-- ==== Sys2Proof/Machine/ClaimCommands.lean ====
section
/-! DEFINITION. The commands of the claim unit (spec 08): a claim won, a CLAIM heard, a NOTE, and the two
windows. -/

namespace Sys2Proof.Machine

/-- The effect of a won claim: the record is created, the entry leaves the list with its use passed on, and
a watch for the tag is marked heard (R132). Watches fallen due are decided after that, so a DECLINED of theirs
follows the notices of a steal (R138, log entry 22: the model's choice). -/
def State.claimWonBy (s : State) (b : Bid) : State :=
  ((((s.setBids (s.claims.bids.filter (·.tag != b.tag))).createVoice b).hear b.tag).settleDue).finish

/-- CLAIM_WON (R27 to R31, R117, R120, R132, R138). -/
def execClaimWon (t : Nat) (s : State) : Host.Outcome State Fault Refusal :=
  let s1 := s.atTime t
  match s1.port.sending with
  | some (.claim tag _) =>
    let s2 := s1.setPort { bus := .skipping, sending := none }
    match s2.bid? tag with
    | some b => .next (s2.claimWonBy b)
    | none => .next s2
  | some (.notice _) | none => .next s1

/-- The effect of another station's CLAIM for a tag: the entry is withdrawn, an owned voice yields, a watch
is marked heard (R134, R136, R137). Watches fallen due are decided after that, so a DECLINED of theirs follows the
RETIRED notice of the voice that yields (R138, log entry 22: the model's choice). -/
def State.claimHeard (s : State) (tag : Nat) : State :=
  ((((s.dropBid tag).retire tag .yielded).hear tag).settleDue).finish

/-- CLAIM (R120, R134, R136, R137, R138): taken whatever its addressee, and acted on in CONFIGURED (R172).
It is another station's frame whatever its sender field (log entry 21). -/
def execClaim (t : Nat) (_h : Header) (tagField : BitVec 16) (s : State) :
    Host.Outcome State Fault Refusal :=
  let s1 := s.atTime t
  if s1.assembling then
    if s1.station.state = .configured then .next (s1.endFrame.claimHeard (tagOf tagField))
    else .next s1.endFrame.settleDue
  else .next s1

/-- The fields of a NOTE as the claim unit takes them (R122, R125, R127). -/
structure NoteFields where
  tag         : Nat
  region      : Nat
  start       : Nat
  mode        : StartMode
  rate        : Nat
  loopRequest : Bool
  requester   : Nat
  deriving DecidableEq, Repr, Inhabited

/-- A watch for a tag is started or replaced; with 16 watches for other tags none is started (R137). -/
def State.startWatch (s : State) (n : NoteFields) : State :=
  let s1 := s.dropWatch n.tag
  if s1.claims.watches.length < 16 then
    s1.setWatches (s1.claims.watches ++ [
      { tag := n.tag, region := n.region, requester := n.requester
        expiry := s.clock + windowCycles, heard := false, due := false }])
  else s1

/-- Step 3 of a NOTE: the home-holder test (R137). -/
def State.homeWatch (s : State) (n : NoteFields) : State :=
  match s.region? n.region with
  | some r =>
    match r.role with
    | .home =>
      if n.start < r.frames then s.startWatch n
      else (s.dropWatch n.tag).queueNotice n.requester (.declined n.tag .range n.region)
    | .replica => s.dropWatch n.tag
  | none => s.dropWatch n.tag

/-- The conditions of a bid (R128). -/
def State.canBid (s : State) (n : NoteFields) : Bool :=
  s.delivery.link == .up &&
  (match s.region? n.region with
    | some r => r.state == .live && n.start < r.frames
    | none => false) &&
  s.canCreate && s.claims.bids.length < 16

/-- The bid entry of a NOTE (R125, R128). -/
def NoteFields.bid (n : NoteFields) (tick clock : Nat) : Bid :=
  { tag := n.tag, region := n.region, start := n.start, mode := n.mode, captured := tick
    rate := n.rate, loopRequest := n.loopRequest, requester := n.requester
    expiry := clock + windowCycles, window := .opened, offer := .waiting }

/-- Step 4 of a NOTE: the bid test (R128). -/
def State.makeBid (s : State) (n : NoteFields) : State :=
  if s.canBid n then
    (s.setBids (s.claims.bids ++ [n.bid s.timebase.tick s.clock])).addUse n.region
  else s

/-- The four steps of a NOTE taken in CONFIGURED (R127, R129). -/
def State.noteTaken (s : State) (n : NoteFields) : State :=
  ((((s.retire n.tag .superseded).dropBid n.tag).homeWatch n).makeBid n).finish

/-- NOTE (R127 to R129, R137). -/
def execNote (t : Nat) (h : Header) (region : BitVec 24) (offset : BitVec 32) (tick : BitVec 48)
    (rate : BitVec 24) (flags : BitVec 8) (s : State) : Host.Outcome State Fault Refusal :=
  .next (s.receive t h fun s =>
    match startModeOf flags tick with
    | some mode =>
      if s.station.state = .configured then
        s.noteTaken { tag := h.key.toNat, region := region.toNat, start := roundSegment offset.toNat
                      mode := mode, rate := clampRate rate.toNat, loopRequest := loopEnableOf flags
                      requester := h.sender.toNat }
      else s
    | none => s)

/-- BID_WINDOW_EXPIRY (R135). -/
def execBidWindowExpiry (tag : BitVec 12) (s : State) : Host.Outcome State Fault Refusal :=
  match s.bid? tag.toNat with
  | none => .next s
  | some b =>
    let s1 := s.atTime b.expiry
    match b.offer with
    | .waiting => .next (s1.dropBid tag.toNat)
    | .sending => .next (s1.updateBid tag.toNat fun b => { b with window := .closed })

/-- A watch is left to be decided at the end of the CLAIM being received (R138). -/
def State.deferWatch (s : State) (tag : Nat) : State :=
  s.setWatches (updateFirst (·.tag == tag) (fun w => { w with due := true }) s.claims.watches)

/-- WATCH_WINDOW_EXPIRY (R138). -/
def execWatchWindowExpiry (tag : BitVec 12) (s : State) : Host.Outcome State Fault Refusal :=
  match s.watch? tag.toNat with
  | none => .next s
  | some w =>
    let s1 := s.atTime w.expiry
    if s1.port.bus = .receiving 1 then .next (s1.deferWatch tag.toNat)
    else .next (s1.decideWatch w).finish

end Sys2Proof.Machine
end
________________
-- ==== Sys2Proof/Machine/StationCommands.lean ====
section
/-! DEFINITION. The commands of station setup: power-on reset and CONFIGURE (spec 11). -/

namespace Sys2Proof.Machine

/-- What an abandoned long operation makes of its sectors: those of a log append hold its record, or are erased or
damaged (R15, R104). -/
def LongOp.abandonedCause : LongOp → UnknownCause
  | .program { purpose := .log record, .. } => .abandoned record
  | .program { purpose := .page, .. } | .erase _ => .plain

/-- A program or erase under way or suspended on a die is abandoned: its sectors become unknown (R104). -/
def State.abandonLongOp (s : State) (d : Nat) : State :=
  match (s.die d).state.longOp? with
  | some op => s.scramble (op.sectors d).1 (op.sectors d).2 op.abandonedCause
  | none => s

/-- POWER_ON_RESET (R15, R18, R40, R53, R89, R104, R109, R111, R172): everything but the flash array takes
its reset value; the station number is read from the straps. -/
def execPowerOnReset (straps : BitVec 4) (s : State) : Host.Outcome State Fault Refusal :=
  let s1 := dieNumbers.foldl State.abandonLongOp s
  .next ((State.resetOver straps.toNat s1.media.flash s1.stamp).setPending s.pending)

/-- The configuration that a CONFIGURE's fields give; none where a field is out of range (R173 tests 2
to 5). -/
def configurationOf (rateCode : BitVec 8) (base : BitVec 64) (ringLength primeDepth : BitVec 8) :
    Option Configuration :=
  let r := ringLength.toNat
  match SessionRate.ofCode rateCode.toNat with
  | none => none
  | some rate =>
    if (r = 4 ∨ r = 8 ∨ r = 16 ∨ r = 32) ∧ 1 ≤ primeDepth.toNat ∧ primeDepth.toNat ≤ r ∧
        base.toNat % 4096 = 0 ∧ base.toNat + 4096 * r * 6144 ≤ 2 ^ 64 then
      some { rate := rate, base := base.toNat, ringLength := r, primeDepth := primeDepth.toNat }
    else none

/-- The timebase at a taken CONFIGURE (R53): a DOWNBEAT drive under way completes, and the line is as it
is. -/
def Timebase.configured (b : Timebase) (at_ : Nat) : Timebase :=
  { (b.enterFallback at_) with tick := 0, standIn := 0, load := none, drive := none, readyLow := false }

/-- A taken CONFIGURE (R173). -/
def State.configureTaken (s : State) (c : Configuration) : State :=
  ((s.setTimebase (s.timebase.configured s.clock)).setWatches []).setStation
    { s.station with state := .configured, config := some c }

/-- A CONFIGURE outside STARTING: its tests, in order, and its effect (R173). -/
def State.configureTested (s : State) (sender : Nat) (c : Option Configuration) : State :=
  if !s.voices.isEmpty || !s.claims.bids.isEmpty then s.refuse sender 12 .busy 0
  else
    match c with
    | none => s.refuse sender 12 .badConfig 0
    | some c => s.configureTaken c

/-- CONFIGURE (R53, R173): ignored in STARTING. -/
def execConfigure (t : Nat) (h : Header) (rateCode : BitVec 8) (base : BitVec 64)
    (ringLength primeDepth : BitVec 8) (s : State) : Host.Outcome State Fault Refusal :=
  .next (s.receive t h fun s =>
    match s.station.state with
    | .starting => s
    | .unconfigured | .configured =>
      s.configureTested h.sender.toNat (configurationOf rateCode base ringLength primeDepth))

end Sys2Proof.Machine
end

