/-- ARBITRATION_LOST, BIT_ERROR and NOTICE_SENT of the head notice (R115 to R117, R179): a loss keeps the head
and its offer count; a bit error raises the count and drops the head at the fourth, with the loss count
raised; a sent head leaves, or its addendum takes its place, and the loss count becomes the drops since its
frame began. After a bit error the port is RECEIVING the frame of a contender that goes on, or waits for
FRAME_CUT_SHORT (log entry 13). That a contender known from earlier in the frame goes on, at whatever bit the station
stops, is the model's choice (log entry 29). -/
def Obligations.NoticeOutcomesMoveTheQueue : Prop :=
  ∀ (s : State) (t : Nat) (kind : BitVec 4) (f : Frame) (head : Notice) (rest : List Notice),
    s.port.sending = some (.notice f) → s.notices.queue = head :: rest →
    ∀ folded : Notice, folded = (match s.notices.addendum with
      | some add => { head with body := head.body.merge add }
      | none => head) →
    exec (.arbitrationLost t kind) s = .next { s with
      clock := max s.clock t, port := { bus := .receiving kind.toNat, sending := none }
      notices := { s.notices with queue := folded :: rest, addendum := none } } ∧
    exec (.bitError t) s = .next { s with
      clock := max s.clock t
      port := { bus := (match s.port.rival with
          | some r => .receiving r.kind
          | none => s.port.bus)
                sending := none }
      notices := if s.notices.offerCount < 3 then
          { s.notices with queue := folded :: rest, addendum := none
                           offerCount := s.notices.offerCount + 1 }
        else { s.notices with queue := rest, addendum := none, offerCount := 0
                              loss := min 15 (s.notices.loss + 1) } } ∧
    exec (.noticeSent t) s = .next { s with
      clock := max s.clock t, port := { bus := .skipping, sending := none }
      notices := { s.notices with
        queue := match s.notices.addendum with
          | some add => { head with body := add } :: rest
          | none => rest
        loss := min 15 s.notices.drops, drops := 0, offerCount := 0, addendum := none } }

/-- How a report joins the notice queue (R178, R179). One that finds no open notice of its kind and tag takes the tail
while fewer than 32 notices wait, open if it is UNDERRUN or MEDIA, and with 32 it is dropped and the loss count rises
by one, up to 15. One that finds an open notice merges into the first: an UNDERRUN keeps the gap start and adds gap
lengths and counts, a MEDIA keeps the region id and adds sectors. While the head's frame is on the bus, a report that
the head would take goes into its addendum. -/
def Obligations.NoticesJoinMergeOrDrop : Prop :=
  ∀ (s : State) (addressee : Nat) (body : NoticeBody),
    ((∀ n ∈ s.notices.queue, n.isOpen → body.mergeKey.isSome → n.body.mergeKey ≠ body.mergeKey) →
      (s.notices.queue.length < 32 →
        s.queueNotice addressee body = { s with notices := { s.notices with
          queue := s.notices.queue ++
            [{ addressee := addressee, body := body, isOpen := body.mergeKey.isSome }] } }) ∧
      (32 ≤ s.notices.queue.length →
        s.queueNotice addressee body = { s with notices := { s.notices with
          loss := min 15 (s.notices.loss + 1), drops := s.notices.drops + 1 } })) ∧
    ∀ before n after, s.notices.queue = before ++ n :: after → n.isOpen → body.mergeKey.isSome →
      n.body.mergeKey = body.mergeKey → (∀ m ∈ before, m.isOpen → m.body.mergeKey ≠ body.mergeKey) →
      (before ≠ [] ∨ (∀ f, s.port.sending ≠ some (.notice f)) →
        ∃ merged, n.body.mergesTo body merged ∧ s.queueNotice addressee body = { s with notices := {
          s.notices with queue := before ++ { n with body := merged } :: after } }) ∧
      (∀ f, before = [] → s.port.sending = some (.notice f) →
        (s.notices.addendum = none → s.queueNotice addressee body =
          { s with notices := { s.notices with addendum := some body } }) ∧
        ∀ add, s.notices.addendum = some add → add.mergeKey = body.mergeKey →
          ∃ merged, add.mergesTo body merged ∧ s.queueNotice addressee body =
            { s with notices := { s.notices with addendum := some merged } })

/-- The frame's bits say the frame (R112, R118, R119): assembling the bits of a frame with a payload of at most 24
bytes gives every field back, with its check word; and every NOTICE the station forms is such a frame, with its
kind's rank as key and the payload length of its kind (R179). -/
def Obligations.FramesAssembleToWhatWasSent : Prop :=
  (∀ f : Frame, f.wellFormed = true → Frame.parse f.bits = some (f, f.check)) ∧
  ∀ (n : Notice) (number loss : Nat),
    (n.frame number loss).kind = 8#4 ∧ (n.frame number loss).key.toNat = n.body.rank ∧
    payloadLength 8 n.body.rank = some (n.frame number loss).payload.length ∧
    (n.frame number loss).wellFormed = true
________________
Within the material above, transcribe exactly the lines that run from the line holding "are erased or" through the line holding "purpose := .log".

__TASK ANSWER__.
/-- What an abandoned long operation makes of its sectors: those of a log append hold its record, or are erased or
damaged (R15, R104). -/
def LongOp.abandonedCause : LongOp → UnknownCause
  | .program { purpose := .log record, .. } => .abandoned record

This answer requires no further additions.